**Your assignment**
Please write out the listing beneath this sentence exactly, from its first line to the line with "rcases Nat.lt_or_ge a", and stop there.

**Data excerpts**

/-- A store and what follows it without a fault, from two states with one memory. -/
theorem memWrite_bind_visible {s s' : State} (sameMem : s'.mem = s.mem) (sameSize : s'.memSize = s.memSize)
    (kind : AccessKind) (a : Nat) (v : Byte) {finish finish' : State → State}
    (finished : (finish' (s'.setMem (s.mem.write a v))).visible = (finish (s.setMem (s.mem.write a v))).visible) :
    (s'.memWrite kind a v >>= fun t => pure (finish' t)).map State.visible =
      (s.memWrite kind a v >>= fun t => pure (finish t)).map State.visible := by
  rcases Nat.lt_or_ge a s.memSize with inside | outside
  · rw [s.memWrite_ok kind a v inside, s'.memWrite_ok kind a v (by rwa [sameSize]), sameMem]
    exact congrArg Except.ok finished
  · rw [s.memWrite_error kind a v outside, s'.memWrite_error kind a v (by rwa [sameSize])]
    rfl

/-- The load that POP and RET begin with. -/
theorem State.memRead_sp_visible (s : State) :
    s.visible.memRead .stack s.visible.sp.toNat = s.memRead .stack s.sp.toNat := rfl

theorem aluHandler_seesVisible (sel : BitVec 2) (rA rB : Byte) : SeesVisible (aluHandler sel rA rB) := by
  refine .regIndex_bind rA fun iA => .regIndex_bind rB fun iB s => ?_
  have sameOut : alu sel (s.visible.reg iA) (s.visible.reg iB) = alu sel (s.reg iA) (s.reg iB) := rfl
  rw [sameOut]
  rcases alu sel (s.reg iA) (s.reg iB) with c | (v | f) <;> rfl

/-- A jump reads E, which is visible, and neither L nor G. -/
theorem jumpHandler_seesVisible (j : Jump) (r : Byte) : SeesVisible (jumpHandler j r) := by
  refine .regIndex_bind r fun i s => ?_
  rw [j.taken_congr (f := s.flags) (f' := s.visible.flags) rfl]
  rfl

theorem ldiHandler_seesVisible (r imm : Byte) : SeesVisible (ldiHandler r imm) :=
  .regIndex_bind r fun _ _ => rfl

theorem pushHandler_seesVisible (r : Byte) : SeesVisible (pushHandler r) :=
  .regIndex_bind r fun _ s =>
    memWrite_bind_visible (s := s.setSp s.pushAddr) (s' := s.visible.setSp s.visible.pushAddr) rfl rfl _ _ _ rfl

theorem popHandler_seesVisible (r : Byte) : SeesVisible (popHandler r) := by
  refine .regIndex_bind r fun i s => ?_
  rw [s.memRead_sp_visible]
  cases s.memRead .stack s.sp.toNat <;> rfl

theorem callHandler_seesVisible (r : Byte) : SeesVisible (callHandler r) := by
  refine .regIndex_bind r fun i s => ?_
  have sameReturn : s.visible.returnAddr = s.returnAddr := rfl
  rw [sameReturn]
  by_cases past : 255 < s.returnAddr
  · rw [if_pos past, if_pos past]
    rfl
  · rw [if_neg past, if_neg past]
    exact memWrite_bind_visible (s := s.setSp s.pushAddr) (s' := s.visible.setSp s.visible.pushAddr) rfl rfl _ _ _ rfl

theorem retHandler_seesVisible : SeesVisible retHandler := by
  intro s
  rw [retHandler, retHandler, s.memRead_sp_visible]
  cases s.memRead .stack s.sp.toNat <;> rfl

/-! ### the instructions -/

/-- Commit erases nothing visible: a handler's visible fault or state is the instruction's. -/
theorem complete_visible {handler : State → Except FaultCause State} (sees : SeesVisible handler) (o : Op) (s : State) :
    mapNext State.visible (complete o s.visible (handler s.visible)) =
      mapNext State.visible (complete o s (handler s)) := by
  have same := sees s
  generalize handler s.visible = seen, handler s = real at same ⊢
  rcases seen with c' | t' <;> rcases real with c | t
  · obtain rfl : c' = c := Except.error.inj same
    rfl
  · cases same
  · cases same
  · have visible : t'.visible = t.visible := Except.ok.inj same
    exact congrArg Host.Outcome.next visible

/-- PRN's register, the host's acceptance and the hold are visible; the trace is not. -/
theorem exec_prn_visible (r : Byte) (s : State) :
    mapNext State.visible (exec (.prn r) s.visible) = mapNext State.visible (exec (.prn r) s) := by
  rcases regIndex_cases r with ⟨i, rfl⟩ | ⟨bad, -⟩
  · cases acceptance : s.pins.outReady with
    | true =>
      rw [exec_prn_accepted i s acceptance, exec_prn_accepted i s.visible acceptance]
      rfl
    | false =>
      rw [exec_prn_held i s acceptance, exec_prn_held i s.visible acceptance]
      rfl
  · rw [exec_first_bad_register (.prn r) s [] r [] rfl nofun bad,
      exec_first_bad_register (.prn r) s.visible [] r [] rfl nofun bad]
    rfl

/-- What an instruction leaves visible depends on the visible part of the state only. -/
theorem exec_visible (i : Instr) (s : State) :
    mapNext State.visible (exec i s.visible) = mapNext State.visible (exec i s) := by
  cases i with
  | hlt => rfl
  | ldi r imm => exact complete_visible (ldiHandler_seesVisible r imm) .ldi s
  | prn r => exact exec_prn_visible r s
  | mul rA rB => exact complete_visible (aluHandler_seesVisible _ rA rB) .mul s
  | add rA rB => exact complete_visible (aluHandler_seesVisible _ rA rB) .add s
  | push r => exact complete_visible (pushHandler_seesVisible r) .push s
  | pop r => exact complete_visible (popHandler_seesVisible r) .pop s
  | call r => exact complete_visible (callHandler_seesVisible r) .call s
  | ret => exact complete_visible retHandler_seesVisible .ret s
  | cmp rA rB => exact complete_visible (aluHandler_seesVisible _ rA rB) .cmp s
  | jeq r => exact complete_visible (jumpHandler_seesVisible .ifEqual r) .jeq s
  | jne r => exact complete_visible (jumpHandler_seesVisible .ifNotEqual r) .jne s
  | jmp r => exact complete_visible (jumpHandler_seesVisible .always r) .jmp s

/-! ### the step -/

/-- Without a step limit the cycle does not read `icount`. -/
theorem State.cycle_visible (s : State) (noLimit : s.params.stepLimit = none) :
    mapNext State.visible s.visible.cycle = mapNext State.visible s.cycle := by
  have unlimited : s.limitReached = false := by rw [State.limitReached, noLimit]
  have noLimit' : s.visible.params.stepLimit = none := noLimit
  have unlimited' : s.visible.limitReached = false := by rw [State.limitReached, noLimit']
  have sameFetch : s.visible.fetch = s.fetch := State.fetch_congr _ _ rfl rfl rfl
  rw [State.cycle, State.cycle, unlimited, unlimited', sameFetch]
  cases s.fetch with
  | error fault => rfl
  | ok i => exact exec_visible i s

theorem State.startEdge_visible (s : State) : s.visible.startEdge.visible = s.startEdge.visible := by
  have sameStart : s.visible.pins.start = s.pins.start := rfl
  rw [State.startEdge, State.startEdge, sameStart]
  cases s.pins.start <;> rfl

theorem State.advance_visible (s : State) (noLimit : s.params.stepLimit = none) :
    mapNext State.visible s.visible.advance = mapNext State.visible s.advance := by
  have sameRun : s.visible.runState = s.runState := rfl
  rw [State.advance, State.advance, sameRun]
  cases s.runState with
  | idle => exact congrArg Host.Outcome.next s.startEdge_visible
  | running => exact s.cycle_visible noLimit
  | halted | faulted | stopped => rfl

theorem State.loadPort_visible (s : State) : s.visible.loadPort.visible = s.loadPort.visible := by
  have sameLoad : s.visible.pins.ldWe = s.pins.ldWe := rfl
  rw [State.loadPort, State.loadPort, sameLoad]
  cases s.pins.ldWe with
  | false => rfl
  | true =>
    by_cases cell : s.runState = .idle ∧ s.pins.ldAddr.toNat < s.memSize
    · have cell' : s.visible.runState = .idle ∧ s.visible.pins.ldAddr.toNat < s.visible.memSize := cell
      rw [if_pos rfl, if_pos rfl, if_pos cell, if_pos cell']
      rfl
    · have cell' : ¬ (s.visible.runState = .idle ∧ s.visible.pins.ldAddr.toNat < s.visible.memSize) := cell
      rw [if_pos rfl, if_pos rfl, if_neg cell, if_neg cell']
      rfl

theorem State.loadPort_params (s : State) : s.loadPort.params = s.params := by
  unfold State.loadPort
  split <;> [split; skip] <;> rfl

theorem State.sample_visible (s : State) : s.visible.sample = s.sample.visible := by
  have sameInputs : s.visible.inputs = s.inputs := rfl
  rw [State.sample, State.sample, sameInputs]
  cases s.inputs <;> rfl

/-- The load port sets `ld_err` from the load alone, so serving a state and serving its visible part hand the core
states that look alike. -/
theorem State.edge_visible (s : State) (noLimit : s.params.stepLimit = none) :
    mapNext State.visible s.visible.edge = mapNext State.visible s.edge := by
  have sameReset : s.visible.pins.rst = s.pins.rst := rfl
  rw [State.edge, State.edge, sameReset]
  cases s.pins.rst with
  | true => rfl
  | false =>
    have noLimitServed : s.loadPort.params.stepLimit = none := by rwa [s.loadPort_params]
    have noLimitServed' : s.visible.loadPort.params.stepLimit = none := by rwa [s.visible.loadPort_params]
    calc mapNext State.visible s.visible.loadPort.advance
        = mapNext State.visible s.visible.loadPort.visible.advance :=
          (s.visible.loadPort.advance_visible noLimitServed').symm
      _ = mapNext State.visible s.loadPort.visible.advance := by rw [s.loadPort_visible]
      _ = mapNext State.visible s.loadPort.advance := s.loadPort.advance_visible noLimitServed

**Exercise output**
/-- A store and what follows it without a fault, from two states with one memory. -/
theorem memWrite_bind_visible {s s' : State} (sameMem : s'.mem = s.mem) (sameSize : s'.memSize = s.memSize)
    (kind : AccessKind) (a : Nat) (v : Byte) {finish finish' : State → State}
    (finished : (finish' (s'.setMem (s.mem.write a v))).visible = (finish (s.setMem (s.mem.write a v))).visible) :
    (s'.memWrite kind a v >>= fun t => pure (finish' t)).map State.visible =
      (s.memWrite kind a v >>= fun t => pure (finish t)).map State.visible := by
  rcases Nat.lt_or_ge a s.memSize with inside | outside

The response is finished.